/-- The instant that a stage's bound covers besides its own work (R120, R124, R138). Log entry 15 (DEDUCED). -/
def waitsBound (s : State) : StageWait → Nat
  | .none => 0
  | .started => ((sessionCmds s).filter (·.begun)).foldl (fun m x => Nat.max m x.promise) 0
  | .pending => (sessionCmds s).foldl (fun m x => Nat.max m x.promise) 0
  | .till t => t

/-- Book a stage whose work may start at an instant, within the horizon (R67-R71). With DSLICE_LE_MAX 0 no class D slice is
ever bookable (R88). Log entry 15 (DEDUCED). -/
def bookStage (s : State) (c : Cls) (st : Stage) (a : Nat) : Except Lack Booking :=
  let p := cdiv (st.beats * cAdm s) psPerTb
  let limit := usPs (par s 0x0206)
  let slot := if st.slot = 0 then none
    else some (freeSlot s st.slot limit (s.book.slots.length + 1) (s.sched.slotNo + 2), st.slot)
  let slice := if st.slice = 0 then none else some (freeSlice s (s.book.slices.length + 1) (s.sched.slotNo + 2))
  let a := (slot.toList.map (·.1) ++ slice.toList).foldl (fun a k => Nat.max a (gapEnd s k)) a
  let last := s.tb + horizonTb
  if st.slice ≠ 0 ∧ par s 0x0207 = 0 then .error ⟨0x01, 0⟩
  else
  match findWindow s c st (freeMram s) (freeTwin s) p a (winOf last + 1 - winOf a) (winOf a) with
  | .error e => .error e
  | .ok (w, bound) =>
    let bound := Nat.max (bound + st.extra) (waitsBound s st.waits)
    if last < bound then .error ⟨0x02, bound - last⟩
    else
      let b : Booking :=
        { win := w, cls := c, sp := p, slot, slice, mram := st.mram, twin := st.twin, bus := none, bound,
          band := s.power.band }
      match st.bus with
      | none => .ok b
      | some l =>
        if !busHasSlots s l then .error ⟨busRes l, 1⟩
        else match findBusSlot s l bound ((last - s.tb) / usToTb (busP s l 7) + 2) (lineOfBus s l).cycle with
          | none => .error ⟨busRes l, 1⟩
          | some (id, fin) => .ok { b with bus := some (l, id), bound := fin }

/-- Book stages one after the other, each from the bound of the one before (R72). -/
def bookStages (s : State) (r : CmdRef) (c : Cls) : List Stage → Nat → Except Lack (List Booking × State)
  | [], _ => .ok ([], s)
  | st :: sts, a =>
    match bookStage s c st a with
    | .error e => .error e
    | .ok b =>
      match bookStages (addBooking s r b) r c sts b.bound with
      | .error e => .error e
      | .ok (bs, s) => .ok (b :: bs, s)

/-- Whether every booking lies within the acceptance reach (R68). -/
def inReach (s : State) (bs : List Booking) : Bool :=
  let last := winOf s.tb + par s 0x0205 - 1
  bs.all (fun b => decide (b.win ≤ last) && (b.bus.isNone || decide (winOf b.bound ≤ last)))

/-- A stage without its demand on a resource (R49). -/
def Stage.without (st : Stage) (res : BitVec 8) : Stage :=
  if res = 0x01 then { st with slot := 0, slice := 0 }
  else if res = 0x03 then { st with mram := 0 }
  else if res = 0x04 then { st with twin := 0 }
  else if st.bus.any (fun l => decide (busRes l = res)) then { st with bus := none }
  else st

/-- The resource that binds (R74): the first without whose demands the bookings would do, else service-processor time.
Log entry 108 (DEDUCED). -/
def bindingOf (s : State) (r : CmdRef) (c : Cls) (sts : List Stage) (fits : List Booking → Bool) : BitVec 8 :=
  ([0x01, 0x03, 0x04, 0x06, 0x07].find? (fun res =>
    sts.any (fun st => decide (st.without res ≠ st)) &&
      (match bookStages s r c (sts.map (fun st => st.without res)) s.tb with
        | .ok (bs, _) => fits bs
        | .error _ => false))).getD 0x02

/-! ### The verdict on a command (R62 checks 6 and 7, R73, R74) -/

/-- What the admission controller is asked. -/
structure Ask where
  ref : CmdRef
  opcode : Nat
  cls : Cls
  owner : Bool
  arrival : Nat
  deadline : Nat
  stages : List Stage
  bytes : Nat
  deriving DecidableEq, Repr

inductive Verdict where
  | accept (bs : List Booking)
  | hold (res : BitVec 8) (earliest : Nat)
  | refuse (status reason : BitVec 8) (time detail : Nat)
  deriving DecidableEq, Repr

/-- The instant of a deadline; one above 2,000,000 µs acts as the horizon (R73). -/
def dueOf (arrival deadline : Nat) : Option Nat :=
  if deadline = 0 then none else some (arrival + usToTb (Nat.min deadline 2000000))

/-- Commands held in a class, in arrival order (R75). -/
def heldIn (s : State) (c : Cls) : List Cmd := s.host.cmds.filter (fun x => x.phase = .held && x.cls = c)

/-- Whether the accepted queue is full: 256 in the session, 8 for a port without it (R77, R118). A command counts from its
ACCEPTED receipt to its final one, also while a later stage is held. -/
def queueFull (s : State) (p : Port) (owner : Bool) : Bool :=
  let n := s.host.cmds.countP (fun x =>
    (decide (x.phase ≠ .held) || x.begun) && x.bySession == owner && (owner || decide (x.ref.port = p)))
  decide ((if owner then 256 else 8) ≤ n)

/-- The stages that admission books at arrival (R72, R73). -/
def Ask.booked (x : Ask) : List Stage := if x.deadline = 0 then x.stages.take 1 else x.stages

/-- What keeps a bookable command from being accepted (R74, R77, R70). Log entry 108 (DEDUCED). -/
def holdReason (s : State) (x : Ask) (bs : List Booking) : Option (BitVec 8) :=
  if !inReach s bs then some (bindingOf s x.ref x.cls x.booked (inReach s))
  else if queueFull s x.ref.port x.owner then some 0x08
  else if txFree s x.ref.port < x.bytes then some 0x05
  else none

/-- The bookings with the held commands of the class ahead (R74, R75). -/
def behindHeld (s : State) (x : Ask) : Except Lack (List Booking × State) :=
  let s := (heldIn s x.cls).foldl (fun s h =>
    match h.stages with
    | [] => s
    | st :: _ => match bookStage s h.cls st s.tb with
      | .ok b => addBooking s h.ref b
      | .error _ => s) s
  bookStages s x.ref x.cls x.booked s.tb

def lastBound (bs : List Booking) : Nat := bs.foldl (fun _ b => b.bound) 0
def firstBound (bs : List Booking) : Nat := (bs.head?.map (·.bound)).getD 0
□ □ □ □ □ □ □
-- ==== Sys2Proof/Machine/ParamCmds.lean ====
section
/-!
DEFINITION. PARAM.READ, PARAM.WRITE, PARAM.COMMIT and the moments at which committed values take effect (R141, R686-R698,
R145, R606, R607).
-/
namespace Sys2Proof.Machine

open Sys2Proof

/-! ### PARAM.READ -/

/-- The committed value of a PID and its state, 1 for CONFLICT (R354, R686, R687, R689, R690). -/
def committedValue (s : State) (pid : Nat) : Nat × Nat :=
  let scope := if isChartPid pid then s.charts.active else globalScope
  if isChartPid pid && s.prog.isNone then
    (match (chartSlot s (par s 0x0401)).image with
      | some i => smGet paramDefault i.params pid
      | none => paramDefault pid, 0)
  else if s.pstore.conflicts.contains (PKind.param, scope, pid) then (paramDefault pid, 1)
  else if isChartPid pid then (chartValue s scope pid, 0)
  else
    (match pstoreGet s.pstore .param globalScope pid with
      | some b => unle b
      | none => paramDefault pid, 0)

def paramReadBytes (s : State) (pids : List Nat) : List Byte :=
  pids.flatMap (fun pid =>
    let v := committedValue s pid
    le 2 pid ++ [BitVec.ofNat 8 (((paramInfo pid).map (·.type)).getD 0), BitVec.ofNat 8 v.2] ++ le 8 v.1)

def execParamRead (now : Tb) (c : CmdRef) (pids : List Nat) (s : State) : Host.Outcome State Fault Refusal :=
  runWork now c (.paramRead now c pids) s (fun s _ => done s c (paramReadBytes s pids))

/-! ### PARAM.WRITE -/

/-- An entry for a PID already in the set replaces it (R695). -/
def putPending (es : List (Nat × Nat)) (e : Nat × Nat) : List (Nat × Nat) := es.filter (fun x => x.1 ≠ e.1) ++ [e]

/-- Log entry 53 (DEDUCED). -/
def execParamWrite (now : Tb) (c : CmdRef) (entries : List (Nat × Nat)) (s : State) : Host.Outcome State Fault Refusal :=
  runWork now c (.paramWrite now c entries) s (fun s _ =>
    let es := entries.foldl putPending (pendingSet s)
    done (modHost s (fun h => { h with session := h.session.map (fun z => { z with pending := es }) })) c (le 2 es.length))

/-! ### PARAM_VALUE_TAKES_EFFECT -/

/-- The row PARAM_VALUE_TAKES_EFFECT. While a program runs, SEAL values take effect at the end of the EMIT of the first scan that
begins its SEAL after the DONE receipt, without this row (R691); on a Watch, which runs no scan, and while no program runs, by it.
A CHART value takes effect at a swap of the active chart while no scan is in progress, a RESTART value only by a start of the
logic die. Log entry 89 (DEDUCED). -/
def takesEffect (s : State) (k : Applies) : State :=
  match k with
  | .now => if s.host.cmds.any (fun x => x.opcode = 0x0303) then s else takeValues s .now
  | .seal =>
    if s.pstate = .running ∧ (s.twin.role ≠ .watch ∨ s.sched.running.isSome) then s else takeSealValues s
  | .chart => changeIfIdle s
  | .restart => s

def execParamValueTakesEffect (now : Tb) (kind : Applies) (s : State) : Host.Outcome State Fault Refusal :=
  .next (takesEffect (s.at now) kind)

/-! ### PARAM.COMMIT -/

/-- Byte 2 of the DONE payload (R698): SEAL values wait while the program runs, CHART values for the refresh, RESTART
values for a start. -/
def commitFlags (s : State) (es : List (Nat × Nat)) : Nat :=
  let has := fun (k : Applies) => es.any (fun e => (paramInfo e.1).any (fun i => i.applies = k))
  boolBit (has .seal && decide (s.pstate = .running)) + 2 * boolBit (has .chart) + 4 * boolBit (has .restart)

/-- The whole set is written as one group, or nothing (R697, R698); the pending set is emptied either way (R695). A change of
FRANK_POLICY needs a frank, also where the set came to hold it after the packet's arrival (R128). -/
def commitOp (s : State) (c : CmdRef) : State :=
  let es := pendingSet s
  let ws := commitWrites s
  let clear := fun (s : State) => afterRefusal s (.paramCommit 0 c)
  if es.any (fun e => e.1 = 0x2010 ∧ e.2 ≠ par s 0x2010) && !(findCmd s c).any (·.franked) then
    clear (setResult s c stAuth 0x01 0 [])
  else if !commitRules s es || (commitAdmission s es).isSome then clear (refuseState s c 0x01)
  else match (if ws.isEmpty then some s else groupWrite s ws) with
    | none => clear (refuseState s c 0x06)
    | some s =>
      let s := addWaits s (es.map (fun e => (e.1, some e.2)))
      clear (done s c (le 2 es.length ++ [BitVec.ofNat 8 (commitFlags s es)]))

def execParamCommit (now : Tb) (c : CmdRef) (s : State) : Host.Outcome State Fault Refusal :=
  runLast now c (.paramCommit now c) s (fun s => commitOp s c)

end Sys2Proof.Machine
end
□ □ □ □ □ □ □
Repeat, character for character, the lines of the material above from the line with "R138). Log entry 15 (DEDUCED). -/" through the line with "ever bookable (R88).".

/-- The instant that a stage's bound covers besides its own work (R120, R124, R138). Log entry 15 (DEDUCED). -/
def waitsBound (s : State) : StageWait → Nat
  | .none => 0
  | .started => ((sessionCmds s).filter (·.begun)).foldl (fun m x => Nat.max m x.promise) 0
  | .pending => (sessionCmds s).foldl (fun m x => Nat.max m x.promise) 0
  | .till t => t

/-- Book a stage whose work may start at an instant, within the horizon (R67-R71). With DSLICE_LE_MAX 0 no class D slice is
ever bookable (R88). Log entry 15 (DEDUCED). -/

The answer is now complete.